Risiko ketiga, menurut Bhima, adalah menciptakan kecanduan bagi pemerintah untuk terus menerus meminjam dana dari Bank Indonesia. “Karena BI selalu jadi standby buyer,” tegas Bhima.
Gubernur BI Perry Warjiyo menjelaskan bahwa tujuan dari melanjutkan kebijakan burden sharing dengan Kementerian Keuangan adalah untuk mengurangi beban pembiayaan program-program ekonomi kerakyatan yang diusung Presiden Prabowo Subianto.
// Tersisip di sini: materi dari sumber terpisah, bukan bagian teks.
/-- `la` as an address of the mode that a cache entry was made in, if it is one: `la` itself in the same mode.
In another mode an entry is not re-interpreted (R247): it is for the addresses it was made for, which are
compared in their 64-bit form (DEDUCED, log entry 37). -/
def Processor.asIn (l : Processor) (made : PagingMode) (la : Word) : Option Word :=
  if made = l.pagingMode then some la
  else
    let a := l.pagingMode.extend la
    if made.extend a = a then some a else none

/-- `Match(e, la)`: the page number of `la` is that of the entry (R147). -/
def Processor.matchesTlb (l : Processor) (la : Word) (e : TlbEntry) : Bool :=
  (l.asIn e.mode la).any fun a => pageNumber e.mode a e.shift == e.pn

/-- `OnPage(e, la)`: `la` lies on the page of the translation that the entry was cut from (R221, R224). -/
def Processor.onPage (l : Processor) (la : Word) (e : TlbEntry) : Bool :=
  (l.asIn e.mode la).any fun a =>
    pageNumber e.mode a e.xshift == e.pn >>> (pageBits e.xshift - pageBits e.shift)

/-- The tag of an entry of cache `k` is that of `la` (R171, R173, R175, R177). -/
def Processor.tagMatches (l : Processor) (la : Word) (k : CacheKind) (e : PscEntry) : Bool :=
  (l.asIn e.mode la).any fun a => e.tag == tagOf e.mode k a

/-- `UsableTLB(e)` (R127). -/
def Processor.usableTlb (l : Processor) (e : TlbEntry) : Bool := e.pcid == l.curPcid || e.glob

/-- `Hit(la)` (R147). -/
def Processor.hits (l : Processor) (la : Word) : List TlbEntry :=
  l.tlb.filter fun e => l.matchesTlb la e && l.usableTlb e

/-- The entry of cache `k` is for `la` under the current PCID (R127, R179). -/
def Processor.matchesPsc (l : Processor) (la : Word) (k : CacheKind) (e : PscEntry) : Bool :=
  e.pcid == l.curPcid && l.tagMatches la k e

/-- Where a translation may start (R191, R195): a TLB entry, a paging-structure-cache entry, or the
root, of ordinary or of HLAT paging. -/
inductive Route
  | tlb (e : TlbEntry)
  | psc (k : CacheKind) (e : PscEntry)
  | root
  | hlatRoot
  deriving DecidableEq, Repr

/-- The paging-structure-cache entries usable for `la` by a translation that commences with the given
kind of paging (R179, R185). -/
def Processor.pscRoutes (l : Processor) (hlat : Bool) (la : Word) : List Route :=
  l.pagingMode.caches.flatMap fun k =>
    ((l.psc.get k).filter fun e => l.matchesPsc la k e && e.hlat == hlat).map (Route.psc k)

/-- Where ordinary paging may start walking: choices (b) and (c) of R191. -/
def Processor.walkRoutes (l : Processor) (la : Word) : List Route :=
  l.pscRoutes false la ++ [.root]

/-- Every start that R191 allows, in no binding order (R195); the starts of HLAT paging on a processor
that supports it (R185). DESIGN CHOICE (D10, log entry 15): HLAT paging is in use only with 4-level and
5-level paging, and a TLB entry is usable whichever kind of paging made it. -/
def Processor.routes (l : Processor) (c : Params) (la : Word) : List Route :=
  (l.hits la).map .tlb ++ l.walkRoutes la ++
    (if c.hlatSupported && l.pagingMode.ia32e then l.pscRoutes true la ++ [.hlatRoot] else [])

/-- The member of a list that a free number picks. -/
def pick {α : Type} (n : Nat) (default : α) : List α → α
  | [] => default
  | [x] => x
  | x :: y :: xs => (x :: y :: xs).getD (n % (xs.length + 2)) default

/-- A walk from its start to its end, with the largest page size that a restart of HLAT paging left
(R64). -/
structure Path where
  hops : List Hop
  ends : PathEnd
  cap  : Option PageSize
  deriving DecidableEq, Repr

/-- The largest page size after a restart caused at a level (R64). The PML5E and PML4E levels, for
which no size is stated, set no bound (log entry 15). -/
def restartCap : Level → Option PageSize
  | .pdpte => some .g1
  | .pde => some .m2
  | .pte => some .k4
  | _ => none

/-- The level of a paging-structure cache's entries. -/
def cacheLevel : CacheKind → Level
  | .pml5e => .pml5e
  | .pml4e => .pml4e
  | .pdpte => .pdpte
  | .pde => .pde

/-- The walk of ordinary paging from a start (R191 (b), (c)). -/
def Processor.ordinaryWalk (l : Processor) (c : Params) (moment : Nat → Past) (la : Word)
    (r : Route) (i : Nat) : List Hop × PathEnd :=
  match r with
  | .psc k e => l.walk c moment false la (levelsBelow k) e.addr
      { rw := e.rw, us := e.us, xd := e.xd, pkey := 0 } i
  | _ => l.walk c moment false la l.pagingMode.levels (l.root c) neutralRights i

/-- Ordinary paging after a restart of HLAT paging at level `k`, which used the entries `hops` (R186). The
rights start anew: the R/W, U/S and XD flags of `hops` do not count in what is made after the restart
(D10; DESIGN CHOICE, log entry 15). -/
def Processor.restarted (l : Processor) (c : Params) (moment : Nat → Past) (ch : WalkChoice)
    (la : Word) (hops : List Hop) (k : Level) : Path :=
  let rest := l.ordinaryWalk c moment la (pick ch.restartRoute .root (l.walkRoutes la)) hops.length
  { hops := hops ++ rest.1, ends := rest.2, cap := restartCap k }

/-- The walk of HLAT paging and, after a restart, of ordinary paging (R64, R185, R186). -/
def Processor.hlatPath (l : Processor) (c : Params) (moment : Nat → Past) (ch : WalkChoice)
    (la : Word) (levels : List Level) (table : Nat) (acc : Rights) : Path :=
  match l.walk c moment true la levels table acc 0 with
  | (hops, .restart k) => l.restarted c moment ch la hops k
  | (hops, e) => { hops, ends := e, cap := none }
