-- ==== Sys2Proof/Tests/Slice0.lean ====
section
/-! SUPPORT. Tests. Expected values are those of spec/95_test_vectors.md (the vector is named in each
comment) or worked by hand from the rule named. A `witness_<Name>` theorem shows states and operands that
meet the hypotheses of `Obligations.<Name>`, one for each clause. -/

namespace Sys2Proof.Tests

-- One theorem after another: elaborated side by side, each waits for the kernel on a thread of its own, and
-- the threads' stacks together exceed the memory limit of the check.
set_option Elab.async false

open Sys2Proof.Machine

/-! ### States -/

/-- S1's processor (95_test_vectors.md B): 4-level paging, `CR4.PGE = 1`, PCIDs off, CR3 = 10_0000H. -/
def l4 : Processor :=
  { Processor.reset with cr0 := 0xE0000011, cr3 := 0x100000, cr4 := 0xA0, efer := 0x500 }

/-- S1's paging structures. -/
def s1Mem : Memory :=
  [(0x100000, 0x27), (0x100001, 0x10), (0x100002, 0x10), (0x101000, 0x27), (0x101001, 0x20),
    (0x101002, 0x10), (0x102000, 0x27), (0x102001, 0x30), (0x102002, 0x10), (0x103028, 0x25),
    (0x103029, 0x50), (0x10302A, 0x20), (0x103818, 0x63), (0x103819, 0x30), (0x10381A, 0x10)]

def s1 : State := { State.reset with self := l4, mem := s1Mem }

/-- S1 with a processor and memory changed. -/
def s1With (l : Processor) (m : Memory := s1Mem) : State := { s1 with self := l, mem := m }

/-- Every "may" taken, from the first start in line. -/
def every : WalkChoice :=
  { route := 0, restartRoute := 0, hlatRoot := 0, moments := [], creates := [true, true, true, true]
    depth := 4, fracture := 0, other := 0, dirty := 0 }

/-- A TLB entry of a 4-KByte page, made in 4-level paging. -/
def tlb (pcid : Pcid) (pn : Nat) (glob : Bool) : TlbEntry :=
  { mode := .l4, pcid, shift := .k4, pn, xshift := .k4, glob, frame := 0x205, rw := false, us := true
    xd := false, pkey := 0, dirty := false, memType := 0, other := 0 }

/-- An entry of a paging-structure cache, made in 4-level paging. -/
def psc (pcid : Pcid) (tag addr : Nat) : PscEntry :=
  { mode := .l4, pcid, tag, addr, rw := true, us := true, xd := false, pcd := false, pwt := false, hlat := false
    restart := false }

/-- Content K's processor (95_test_vectors.md B.4), with the current PCID and the source register. -/
def kOf (pcid : Word) (rax : Word := 0) : Processor :=
  { l4 with
    cr3 := 0x100000 ||| pcid, cr4 := 0x200A0, regs := { Gprs.reset with rax }
    tlb := [tlb 1 7 false, tlb 1 8 false, tlb 1 7 true, tlb 2 7 false, tlb 2 9 true]
    psc := { Psc.empty with pde := [psc 1 0 0, psc 1 3 0, psc 2 0 0] } }

/-- 32-bit paging with one 4-MByte page at linear and physical 0: present, every right, accessed, dirty.
The descriptor of `INVPCID` at 20H has PCID 000H and linear address 5000H. -/
def p32 (rax : Word := 0) : State :=
  { State.reset with
    self :=
      { Processor.reset with
        cr0 := 0xE0000011, cr3 := 0x1000, cr4 := 0x10
        regs := { Gprs.reset with rax, rsi := 0x20 } }
    mem := [(0x29, 0x50), (0x1000, 0xE7)] }

/-- The entry that maps `p32`'s page. -/
def p32Hop : Hop :=
  { level := .pde, hlat := false, place := some 0x1000, view := viewOf 52 .p32 .pde false true 0xE7
    rights := { rw := true, us := true, xd := false, pkey := 0 }, notFor := [] }

/-- A state with its general register `rax` set. -/
def rax (s : State) (v : Word) : State :=
  { s with self := { s.self with regs := { s.self.regs with rax := v } } }

/-- A state whose next operation is `i`. -/
def next (s : State) (i : Instr) : State :=
  { s with self := { s.self with program := [{ priv := .supervisor, work := .op i }] } }

/-- A state in user mode. -/
def user (s : State) : State := { s with self := { s.self with mode := .user } }

/-! ### Well-formedness: ill-formed terms are refused -/

theorem test_wf_base_rsp : MemOperand.wf (.base .rsp .none) = false := by decide
theorem test_wf_base_rbp : MemOperand.wf (.base .rbp .none) = false := by decide
theorem test_wf_sib_rbp : MemOperand.wf (.sib 0 .rax .rbp .none) = false := by decide
theorem test_wf_invlpg : Instr.wf (.invlpg (.base .rsp (.d8 1))) = false := by decide
theorem test_wf_invpcid : Instr.wf (.invpcid .rax (.base .rbp .none)) = false := by decide
theorem test_wf_read : Instr.wf (.access 0 (.read 0) .user) = false := by decide
theorem test_wf_write : Instr.wf (.access 0 (.write []) .user) = false := by decide
theorem test_wf_fetch : Instr.wf (.access 0 (.fetch 0) .user) = false := by decide
theorem test_wf_ok : Instr.wf (.invlpg (.base .rbp (.d8 0))) = true := by decide

/-! ### Decoding: words written out from R110 and from the programs P1 to P6 -/

/-- P1: `invlpg [rsi]`. -/
theorem test_decode_invlpg : decode [0x0F, 0x01, 0x3E] = .ok (.invlpg (.base .rsi .none), []) := by rfl
/-- P4: `invpcid rax, [rbx]`. -/
theorem test_decode_invpcid :
    decode [0x66, 0x0F, 0x38, 0x82, 0x03] = .ok (.invpcid .rax (.base .rbx .none), []) := by rfl
/-- `0F 22 /0`, rm = rcx. -/
theorem test_decode_cr0 : decode [0x0F, 0x22, 0xC1] = .ok (.movToCr0 .rcx, []) := by rfl
/-- P2: `mov cr3, rax`. -/
theorem test_decode_cr3 : decode [0x0F, 0x22, 0xD8] = .ok (.movToCr3 .rax, []) := by rfl
/-- P3: `mov cr4, rcx`. -/
theorem test_decode_cr4 : decode [0x0F, 0x22, 0xE1] = .ok (.movToCr4 .rcx, []) := by rfl
/-- "mod ignored" (R110). -/
theorem test_decode_cr4_mod : decode [0x0F, 0x22, 0x21] = .ok (.movToCr4 .rcx, []) := by rfl
/-- P5: `mov rax, cr3`. -/
theorem test_decode_from_cr3 : decode [0x0F, 0x20, 0xD8] = .ok (.movFromCr 3 .rax, []) := by rfl
theorem test_decode_hlt : decode [0xF4] = .ok (.hlt, []) := by rfl
/-- A SIB byte and a displacement: `invlpg [rbx + 2*rcx + 10H]`. -/
theorem test_decode_sib :
    decode [0x0F, 0x01, 0x7C, 0x4B, 0x10] = .ok (.invlpg (.sib 1 .rcx .rbx (.d8 0x10)), []) := by rfl
/-- A register form is no `INVLPG` (R110: "mod != 11"). -/
theorem test_decode_register_form : decode [0x0F, 0x01, 0xF8] = .error .registerForm := by rfl
/-- CR2 is no destination of the table. -/
theorem test_decode_cr2 : decode [0x0F, 0x22, 0xD0] = .error (.unknownExtension 2) := by rfl
/-- The table's own numbering, first byte highest: `0F 01 38`. -/
theorem test_table_word : decodeTableWord 24 0x0F0138 = some (.invlpg (.base .rax .none)) := by rfl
Bank sentral baru-baru ini telah membeli SBN dari pasar sekunder senilai Rp 200 triliun, yang sebagian dialokasikan untuk mendanai program-program tersebut.
Perry menjelaskan, burden sharing dilakukan agar mengurangi beban pembiayaan dari program-program untuk ekonomi kerakyatan dalam program Asta Cita.
Dalam kesepakatan antara BI dan Kemenkeu, beban bunga SBN dibagi rata, masing-masing pihak menanggung setengah dari total beban. Sebagai contoh, untuk pendanaan perumahan rakyat, beban efektif yang ditanggung masing-masing pihak adalah sebesar 2,9 persen. Sementara untuk Koperasi Desa Merah Putih, bunga efektifnya adalah 2,15 persen.
Perry Warjiyo memaparkan bahwa formula sederhana untuk menghitung burden sharing adalah dengan mengurangi bunga SBN 10 tahun dengan hasil penempatan pemerintah di perbankan, kemudian sisa bunga tersebut dibagi dua.
Sementara itu, Menteri Keuangan Purbaya Yudhi Sadewa menyatakan bahwa sebagai menteri yang baru menjabat, ia belum membahas secara detail mengenai skema burden sharing ini. Meskipun demikian, ia meyakini bahwa skema tersebut tidak akan menyebabkan inflasi. Menurutnya, inflasi hanya akan melonjak jika pertumbuhan ekonomi mengalami akselerasi yang signifikan. “Inflasi itu tumbuhnya cepat, kalau ekonomi tumbuh cepat,” ucapnya di Istana Negara, Selasa, 9 September 2025, seperti dikutip dari laman Youtube Sekretariat Presiden.
Pilihan Editor: Burden Sharing, Titah Jokowi yang Kini Mencekik Bank Indonesia
Ringkasan
Skema burden sharing antara BI dan Kemenkeu untuk mendanai program Asta Cita Prabowo dikritik karena berpotensi memicu inflasi dan menggerus kredibilitas BI. Direktur Celios, Bhima Yudhistira, menyoroti tiga dampak negatif utama: lonjakan inflasi, terancamnya independensi BI, dan ketergantungan pemerintah pada utang dari bank sentral.
BI melakukan burden sharing dengan membeli SBN dari pasar sekunder, sebagian bebannya ditanggung oleh BI, untuk membiayai program Perumahan Rakyat dan Koperasi Desa. Kritikus khawatir BI terpaksa mencetak uang untuk membeli SBN, memperburuk inflasi, dan menciptakan ketergantungan pemerintah pada pendanaan dari bank sentral.